Removal of the implant and total capsulectomy remains the mainstay of therapy for BIA-ALCL and is curative in a majority of cases.[1,31] Consideration should be given to having a surgical oncologist present at the time of surgery, especially with extensive disease or need for lymph node surgery. Sentinel lymph node biopsy is not routinely recommended given the variable drainage patterns of the large breast implant capsule, but the removal of suspicious lymph nodes at the time of implant removal is recommended.[1,26,27,30] Removal of the contralateral breast implant at the time of surgery is not mandated by guidelines, but reports of occult contralateral BIA-ALCL in patients undergoing implant removal with preoperatively diagnosed lymphoma should be discussed with patients.[33] There are sparse studies evaluating the optimal timing of implant replacement following removal for BIA-ALCL. Early data suggest immediate replacement is safe and has some advantages over delayed replacement, but surgeons should choose smooth implants and treat every patient on a case-by-case basis.[33]

Adjuvant Therapy

For patients with BIA-ALCL confined to the capsule or implant and who complete surgical resection with no residual disease, adjuvant therapy is not currently recommended. For patients with evidence of lymphoma extending beyond the implant capsule or residual disease in the breast due to inability to completely resect the tumor, adjuvant therapy is indicated.[1,29,33] Adjuvant therapy decisions should be made in a multidisciplinary setting on a case-by-case basis, but in general radiation therapy (24–36 Gy) is advocated for residual local disease in patients without a history of prior chest wall radiation, and chemotherapy is advocated for patients with positive lymph nodes or evidence of spread to distant sites. The most common chemotherapeutic agents or regimens include brentuximab vedotin, a monoclonal antibody targeting CD30 with individual case reports demonstrating efficacy in BIA-ALCL, or chemotherapy combinations recommended for peripheral T-cell lymphomas such as cyclophosphamide, doxorubicin, vincristine, and prednisone or variations thereof.[26,34-36]

Follow-up

After primary management, National Comprehensive Cancer Network guidelines recommend surveillance for recurrence of BIA-ALCL for a minimum of 2 years with physical examination and, if indicated, CT chest/abdomen/pelvis or whole body PET/CT every 6 months, after which patients should resume routine breast cancer screening.[30] The development of recurrent clinical findings in the breast at any point should prompt referral back to their plastic surgeon, and warrants repeat diagnostic imaging.

Reporting

All cases of BIA-ALCL should be reported to the FDA through their MedWatch adverse events reporting program. In addition, the Plastic Surgery Foundation has set up a registry called Patient Registry and Outcomes For breast Implants and ALCL etiology and Epidemiology (PROFILE) that helps track and better understand the causes and treatments of BIA-ALCL.[19]

CONCLUSIONS

To the best of our knowledge, this is the first report of a patient with synchronous BIA-ALCL and IDC in the same breast.
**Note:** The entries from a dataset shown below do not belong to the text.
-- ==== Sys2Proof/Machine/Crypto.lean ====
section
/-! DEFINITION. SHA-256 and SHA-384, ECDSA P-384 and HSS verification, and composite signature blocks (R7, R481 to
R483), as the standards named by R7 give them, which the spec does not repeat (PRESUMED: assumption 53). -/

namespace Sys2Proof.Machine

/-- A little-endian integer field of a record (R8). -/
def le (b : List Byte) (off n : Nat) : Nat := bytesToNat ((b.drop off).take n)

def zeroAt (b : List Byte) (off n : Nat) : Bool := ((b.drop off).take n).all (fun x => decide (x = 0#8))

def slice_ (b : List Byte) (o n : Nat) : List Byte := (b.drop o).take n

/-- The `n` low bytes of a number, most significant first. -/
def beBytes (v n : Nat) : List Byte := (natToBytes v n).reverse

/-- The number that a byte string spells, most significant byte first. -/
def beNat (b : List Byte) : Nat := b.foldl (fun a x => 256 * a + x.toNat) 0

/-! ## SHA-256 and SHA-384 (FIPS 180-4) -/

def k256_0 : List Nat :=
  [0x428a2f98, 0x71374491, 0xb5c0fbcf, 0xe9b5dba5, 0x3956c25b, 0x59f111f1, 0x923f82a4, 0xab1c5ed5,
   0xd807aa98, 0x12835b01, 0x243185be, 0x550c7dc3, 0x72be5d74, 0x80deb1fe, 0x9bdc06a7, 0xc19bf174,
   0xe49b69c1, 0xefbe4786, 0x0fc19dc6, 0x240ca1cc, 0x2de92c6f, 0x4a7484aa, 0x5cb0a9dc, 0x76f988da,
   0x983e5152, 0xa831c66d, 0xb00327c8, 0xbf597fc7, 0xc6e00bf3, 0xd5a79147, 0x06ca6351, 0x14292967]

def k256_1 : List Nat :=
  [0x27b70a85, 0x2e1b2138, 0x4d2c6dfc, 0x53380d13, 0x650a7354, 0x766a0abb, 0x81c2c92e, 0x92722c85,
   0xa2bfe8a1, 0xa81a664b, 0xc24b8b70, 0xc76c51a3, 0xd192e819, 0xd6990624, 0xf40e3585, 0x106aa070,
   0x19a4c116, 0x1e376c08, 0x2748774c, 0x34b0bcb5, 0x391c0cb3, 0x4ed8aa4a, 0x5b9cca4f, 0x682e6ff3,
   0x748f82ee, 0x78a5636f, 0x84c87814, 0x8cc70208, 0x90befffa, 0xa4506ceb, 0xbef9a3f7, 0xc67178f2]

def k384_0 : List Nat :=
  [0x428a2f98d728ae22, 0x7137449123ef65cd, 0xb5c0fbcfec4d3b2f, 0xe9b5dba58189dbbc,
   0x3956c25bf348b538, 0x59f111f1b605d019, 0x923f82a4af194f9b, 0xab1c5ed5da6d8118,
   0xd807aa98a3030242, 0x12835b0145706fbe, 0x243185be4ee4b28c, 0x550c7dc3d5ffb4e2,
   0x72be5d74f27b896f, 0x80deb1fe3b1696b1, 0x9bdc06a725c71235, 0xc19bf174cf692694,
   0xe49b69c19ef14ad2, 0xefbe4786384f25e3, 0x0fc19dc68b8cd5b5, 0x240ca1cc77ac9c65,
   0x2de92c6f592b0275, 0x4a7484aa6ea6e483, 0x5cb0a9dcbd41fbd4, 0x76f988da831153b5,
   0x983e5152ee66dfab, 0xa831c66d2db43210, 0xb00327c898fb213f, 0xbf597fc7beef0ee4,
   0xc6e00bf33da88fc2, 0xd5a79147930aa725, 0x06ca6351e003826f, 0x142929670a0e6e70,
   0x27b70a8546d22ffc, 0x2e1b21385c26c926, 0x4d2c6dfc5ac42aed, 0x53380d139d95b3df,
   0x650a73548baf63de, 0x766a0abb3c77b2a8, 0x81c2c92e47edaee6, 0x92722c851482353b]

def k384_1 : List Nat :=
  [0xa2bfe8a14cf10364, 0xa81a664bbc423001, 0xc24b8b70d0f89791, 0xc76c51a30654be30,
   0xd192e819d6ef5218, 0xd69906245565a910, 0xf40e35855771202a, 0x106aa07032bbd1b8,
   0x19a4c116b8d2d0c8, 0x1e376c085141ab53, 0x2748774cdf8eeb99, 0x34b0bcb5e19b48a8,
   0x391c0cb3c5c95a63, 0x4ed8aa4ae3418acb, 0x5b9cca4f7763e373, 0x682e6ff3d6b2b8a3,
   0x748f82ee5defb2fc, 0x78a5636f43172f60, 0x84c87814a1f0ab72, 0x8cc702081a6439ec,
   0x90befffa23631e28, 0xa4506cebde82bde9, 0xbef9a3f7b2c67915, 0xc67178f2e372532b,
   0xca273eceea26619c, 0xd186b8c721c0c207, 0xeada7dd6cde0eb1e, 0xf57d4f7fee6ed178,
   0x06f067aa72176fba, 0x0a637dc5a2c898a6, 0x113f9804bef90dae, 0x1b710b35131c471b,
   0x28db77f523047d84, 0x32caab7b40c72493, 0x3c9ebe0a15c9bebc, 0x431d67c49c100d4c,
   0x4cc5d4becb3e42b6, 0x597f299cfc657e2a, 0x5fcb6fab3ad6faec, 0x6c44198c4a475817]

/-- A member of the SHA-2 family with words of w bits: the constants of its rounds, its initial value, the rotations of
the functions of a round, those of the message schedule (the last a shift), the bytes of its length field.
(PRESUMED: assumption 53) -/
structure Sha (w : Nat) where
  k : List Nat
  init : List (BitVec w)
  big0 : Nat × Nat × Nat
  big1 : Nat × Nat × Nat
  small0 : Nat × Nat × Nat
  small1 : Nat × Nat × Nat
  lenBytes : Nat

def sha256P : Sha 32 :=
  { k := k256_0 ++ k256_1, big0 := (2, 13, 22), big1 := (6, 11, 25), small0 := (7, 18, 3), small1 := (17, 19, 10), lenBytes := 8
    init := [0x6a09e667#32, 0xbb67ae85#32, 0x3c6ef372#32, 0xa54ff53a#32,
             0x510e527f#32, 0x9b05688c#32, 0x1f83d9ab#32, 0x5be0cd19#32] }

def sha384P : Sha 64 :=
  { k := k384_0 ++ k384_1, big0 := (28, 34, 39), big1 := (14, 18, 41), small0 := (1, 8, 7), small1 := (19, 61, 6), lenBytes := 16
    init := [0xcbbb9d5dc1059ed8#64, 0x629a292a367cd507#64, 0x9159015a3070dd17#64,
             0x152fecd8f70e5939#64, 0x67332667ffc00b31#64, 0x8eb44a8768581511#64,
             0xdb0c2e0d64f98fa7#64, 0x47b5481dbefa4fa4#64] }

def shaBig {w : Nat} (r : Nat × Nat × Nat) (x : BitVec w) : BitVec w :=
  x.rotateRight r.1 ^^^ x.rotateRight r.2.1 ^^^ x.rotateRight r.2.2

def shaSmall {w : Nat} (r : Nat × Nat × Nat) (x : BitVec w) : BitVec w :=
  x.rotateRight r.1 ^^^ x.rotateRight r.2.1 ^^^ (x >>> r.2.2)

/-- One round on the working variables a to h. -/
def shaMix {w : Nat} (p : Sha w) (kw : BitVec w) (v : List (BitVec w)) : List (BitVec w) :=
  match v with
  | [a, b, c, d, e, f, g, h] =>
    let t1 := h + shaBig p.big1 e + ((e &&& f) ^^^ (~~~e &&& g)) + kw
    let t2 := shaBig p.big0 a + ((a &&& b) ^^^ (a &&& c) ^^^ (b &&& c))
    [t1 + t2, a, b, c, d + t1, e, f, g]
  | l => l

/-- One round: the schedule's next 16 words and the working variables. -/
def shaRound {w : Nat} (p : Sha w) (x : List (BitVec w) × List (BitVec w)) (k : Nat) :
    List (BitVec w) × List (BitVec w) :=
  let m := x.1
  let w0 := m.getD 0 0#w
  let next := shaSmall p.small1 (m.getD 14 0#w) + m.getD 9 0#w + shaSmall p.small0 (m.getD 1 0#w) + w0
  (m.drop 1 ++ [next], shaMix p (BitVec.ofNat w k + w0) x.2)

def shaBlock {w : Nat} (p : Sha w) (h : List (BitVec w)) (b : List Byte) : List (BitVec w) :=
  let m := (List.range 16).map (fun i => BitVec.ofNat w (beNat (slice_ b (w / 8 * i) (w / 8))))
  (h.zip (p.k.foldl (shaRound p) (m, h)).2).map (fun x => x.1 + x.2)

def shaBlocks {w : Nat} (p : Sha w) : Nat → List (BitVec w) → List Byte → List (BitVec w)
  | 0, h, _ => h
  | n + 1, h, b => shaBlocks p n (shaBlock p h (b.take (2 * w))) (b.drop (2 * w))

/-- The message with its padding. -/
def shaPad {w : Nat} (p : Sha w) (b : List Byte) : List Byte :=
  let n := b.length + 1 + p.lenBytes
  b ++ [0x80#8] ++ List.replicate ((2 * w - n % (2 * w)) % (2 * w)) 0#8 ++ beBytes (8 * b.length) p.lenBytes

/-- The digest words, each written big-endian. -/
def shaBytes {w : Nat} (p : Sha w) (b : List Byte) : List Byte :=
  let m := shaPad p b
  (shaBlocks p (m.length / (2 * w)) p.init m).flatMap (fun x => beBytes x.toNat (w / 8))

def sha256 (b : List Byte) : List Byte := shaBytes sha256P b

def sha384 (b : List Byte) : List Byte := (shaBytes sha384P b).take 48

/-- SHA-384 as the number that its 48 bytes spell in a record (R8). -/
def digest384 (l : List Byte) : Nat := bytesToNat (sha384 l)

/-! ## ECDSA P-384 with SHA-384 (FIPS 186-5) -/

def p384 : Nat := 2 ^ 384 - 2 ^ 128 - 2 ^ 96 + 2 ^ 32 - 1
def p384B : Nat :=
  0xb3312fa7e23ee7e4988e056be3f82d19181d9c6efe8141120314088f5013875ac656398d8a2ed19d2a85c8edd3ec2aef
def p384N : Nat :=
  0xffffffffffffffffffffffffffffffffffffffffffffffffc7634d81f4372ddf581a0db248b0a77aecec196accc52973
def p384Gx : Nat :=
  0xaa87ca22be8b05378eb1c71ef320ad746e1d3b628ba79b9859f741e082542a385502f25dbf55296c3a545e3872760ab7
def p384Gy : Nat :=
  0x3617de4a96262c6f5d9e98bf9292dc29f8f41dbd289a147ce9da3113b5f0b8c00a60b1ce1d7e819d7a431d7c90ea0e5f

/-- b to the power of the low k bits of e, modulo m. -/
def powMod (b m : Nat) : Nat → Nat → Nat
  | 0, _ => 1 % m
  | k + 1, e =>
    let h := powMod b m k (e / 2)
    let q := h * h % m
    if e % 2 = 1 then q * b % m else q

/-- Inverse modulo a prime of 384 bits. -/
def invMod (a m : Nat) : Nat := powMod (a % m) m 384 (m - 2)

/-- A point of the curve; none is the point at infinity. -/
abbrev Point := Option (Nat × Nat)

/-- The point with slope l through a and b. -/
def chord (l : Nat) (a b : Nat × Nat) : Point :=
  let x := (l * l + 2 * p384 - a.1 - b.1) % p384
  some (x, (l * (a.1 + p384 - x) + p384 - a.2) % p384)

def ptAdd : Point → Point → Point
  | none, b => b
  | a, none => a
  | some a, some b =>
    if a.1 = b.1 then
      if (a.2 + b.2) % p384 = 0 then none
      else chord ((3 * a.1 * a.1 + p384 - 3) * invMod (2 * a.2) p384 % p384) a b
    else chord ((b.2 + p384 - a.2) * invMod (b.1 + p384 - a.1) p384 % p384) a b

/-- The multiple of a point by the low k bits of e. -/
def ptMul (a : Point) : Nat → Nat → Point
  | 0, _ => none
  | k + 1, e =>
    let h := ptMul a k (e / 2)
    let d := ptAdd h h
    if e % 2 = 1 then ptAdd d a else d

def onCurve (q : Nat × Nat) : Bool :=
  decide (q.1 < p384 ∧ q.2 < p384) && decide (q.2 * q.2 % p384 = (q.1 * q.1 * q.1 + (p384 - 3) * q.1 + p384B) % p384)

/-- ECDSA over SHA-384 of a message: public key an uncompressed point of 97 bytes, signature r, then s.
(PRESUMED: assumption 53) -/
def ecdsaOk (key msg sig : List Byte) : Bool :=
  let q := (beNat (slice_ key 1 48), beNat (slice_ key 49 48))
  let r := beNat (slice_ sig 0 48)
  let s := beNat (slice_ sig 48 48)
  let w := invMod s p384N
  let x := ptAdd (ptMul (some (p384Gx, p384Gy)) 384 (beNat (sha384 msg) * w % p384N))
    (ptMul (some q) 384 (r * w % p384N))
  decide (key.length = 97) && decide (key.getD 0 0#8 = 4#8) && onCurve q && decide (0 < r ∧ r < p384N)
    && decide (0 < s ∧ s < p384N) && (match x with | some v => decide (v.1 % p384N = r) | none => false)

/-! ## HSS (SP 800-208): LMS_SHA256_M32_H20 with LMOTS_SHA256_N32_W4 -/

/-- Digit i of a byte string, in base 16. -/
def coef16 (b : List Byte) (i : Nat) : Nat :=
  let v := (b.getD (i / 2) 0#8).toNat
  if i % 2 = 0 then v / 16 else v % 16

def hashSteps (pre : List Byte) : Nat → Nat → List Byte → List Byte
  | 0, _, t => t
  | n + 1, j, t => hashSteps pre n (j + 1) (sha256 (pre ++ beBytes j 1 ++ t))

/-- The one-time public key that a signature of a message by leaf q of the tree named by `id` gives. -/
def otsCandidate (id : List Byte) (q : Nat) (msg sig : List Byte) : List Byte :=
  let pre := id ++ beBytes q 4
  let d := sha256 (pre ++ beBytes 0x8181 2 ++ slice_ sig 4 32 ++ msg)
  let sum := (List.range 64).foldl (fun a i => a + (15 - coef16 d i)) 0
  let full := d ++ beBytes (16 * sum) 2
  let z := (List.range 67).flatMap (fun i =>
    let a := coef16 full i
    hashSteps (pre ++ beBytes i 2) (15 - a) a (slice_ sig (36 + 32 * i) 32))
  sha256 (pre ++ beBytes 0x8080 2 ++ z)

/-- The root over node r with value t and the rest of its path. -/
def lmsRoot (id : List Byte) : Nat → Nat → List Byte → List Byte → List Byte
  | 0, _, _, t => t
  | n + 1, r, path, t =>
    let two := if r % 2 = 1 then path.take 32 ++ t else t ++ path.take 32
    lmsRoot id n (r / 2) (path.drop 32) (sha256 (id ++ beBytes (r / 2) 4 ++ beBytes 0x8383 2 ++ two))

/-- An LMS signature of 2,828 bytes under a public key of 56: type codes, identifier, root. -/
def lmsOk (key msg sig : List Byte) : Bool :=
  let id := slice_ key 8 16
  let q := beNat (slice_ sig 0 4)
  let leaf := sha256 (id ++ beBytes (2 ^ 20 + q) 4 ++ beBytes 0x8282 2 ++ otsCandidate id q msg (slice_ sig 4 2180))
  decide (key.length = 56) && decide (sig.length = 2828) && decide (beNat (slice_ key 0 4) = 8)
    && decide (beNat (slice_ key 4 4) = 3) && decide (beNat (slice_ sig 4 4) = 3)
    && decide (beNat (slice_ sig 2184 4) = 8) && decide (q < 2 ^ 20)
    && decide (lmsRoot id 20 (2 ^ 20 + q) (slice_ sig 2188 640) leaf = slice_ key 24 32)

/-- An HSS signature of two levels, 5,716 bytes, under a public key of 60.
(PRESUMED: assumption 53) -/
def hssOk (key msg sig : List Byte) : Bool :=
  let mid := slice_ sig 2832 56
  decide (key.length = 60) && decide (beNat (slice_ key 0 4) = 2) && decide (sig.length = 5716)
    && decide (beNat (slice_ sig 0 4) = 1) && lmsOk (slice_ key 4 56) mid (slice_ sig 4 2828)
    && lmsOk mid msg (slice_ sig 2888 2828)

/-! ## Composite signatures (R481 to R483) -/

/-- The domains of R482. -/
inductive SigDomain where
  /-- KFWIMG01, firmware header bytes 0x000 to 0x0FF -/
  | firmware
  /-- KPROFIL1, profile record bytes 0x00 to 0x2F -/
  | profile
  /-- KHOLDY01, a Holdy image's header and section table -/
  | image
  /-- KDBGUNL1, debug token bytes 0x00 to 0x3F -/
  | debug
  /-- KCERT001, the to-be-signed part of a certificate -/
  | cert
  /-- KSPDM001, the transcript hash of a signed response -/
  | spdm
  deriving DecidableEq, Repr

/-- The eight ASCII bytes of a domain, as the number they spell from the first byte up. -/
def domainNo : SigDomain → Nat
  | .firmware => 0x3130474d4957464b
  | .profile => 0x314c49464f52504b
  | .image => 0x313059444c4f484b
  | .debug => 0x314c4e554742444b
  | .cert => 0x313030545245434b
  | .spdm => 0x3130304d4450534b

/-- The signed message: the domain and SHA-384 of the covered content, 56 bytes (R482). -/
def signedMsg (d : SigDomain) (content : List Byte) : List Byte := natToBytes (domainNo d) 8 ++ sha384 content

/-- KEY_ID of a key pair: ECDSA public key of 97 bytes, then HSS public key of 60. -/
def keyIdOf (key : List Byte) : Nat := digest384 key

/-- MAGIC, VERSION and HSS_LEN of a composite signature block at an offset (R481). -/
def sigBlockFits (b : List Byte) (o : Nat) : Bool :=
  decide (le b o 8 = 0x314749534356504B) && decide (le b (o + 8) 2 = 1) && decide (le b (o + 0x0C) 4 = 5716)

/-- The block at an offset verifies under a key pair of 157 bytes (R483). -/
def sigVerifies (key : List Byte) (d : SigDomain) (content b : List Byte) (o : Nat) : Bool :=
  let msg := signedMsg d content
  sigBlockFits b o && decide (key.length = 157) && decide (le b (o + 0x10) 48 = keyIdOf key)
    && ecdsaOk (key.take 97) msg (slice_ b (o + 0x40) 96) && hssOk (key.drop 97) msg (slice_ b (o + 0xA0) 5716)

/-- The block verifies under one of the pairs trusted for its domain. -/
def sigTrusted (keys : List (List Byte)) (d : SigDomain) (content b : List Byte) (o : Nat) : Bool :=
  keys.any (fun k => sigVerifies k d content b o)

end Sys2Proof.Machine
end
This case illustrates the importance of evaluating for additional malignancies in the breast when a diagnosis of BIA-ALCL is made; diagnostic mammogram at the time of workup of BIA-ALCL may be a useful adjunct to ultrasound and PET/CT to identify additional breast malignancies prior to surgery. Future studies may identify susceptibility factors and further elucidate the potential relationship between BIA-ALCL and IDC.

PIK3CA alteration in invasive ductal carcinoma. A, Lollipop plot and (B) Integrative Genomics Viewer depiction of PIK3CA p.G106_R108del variant in IDC. Lollipop plot was modified from cBioPortal.[3]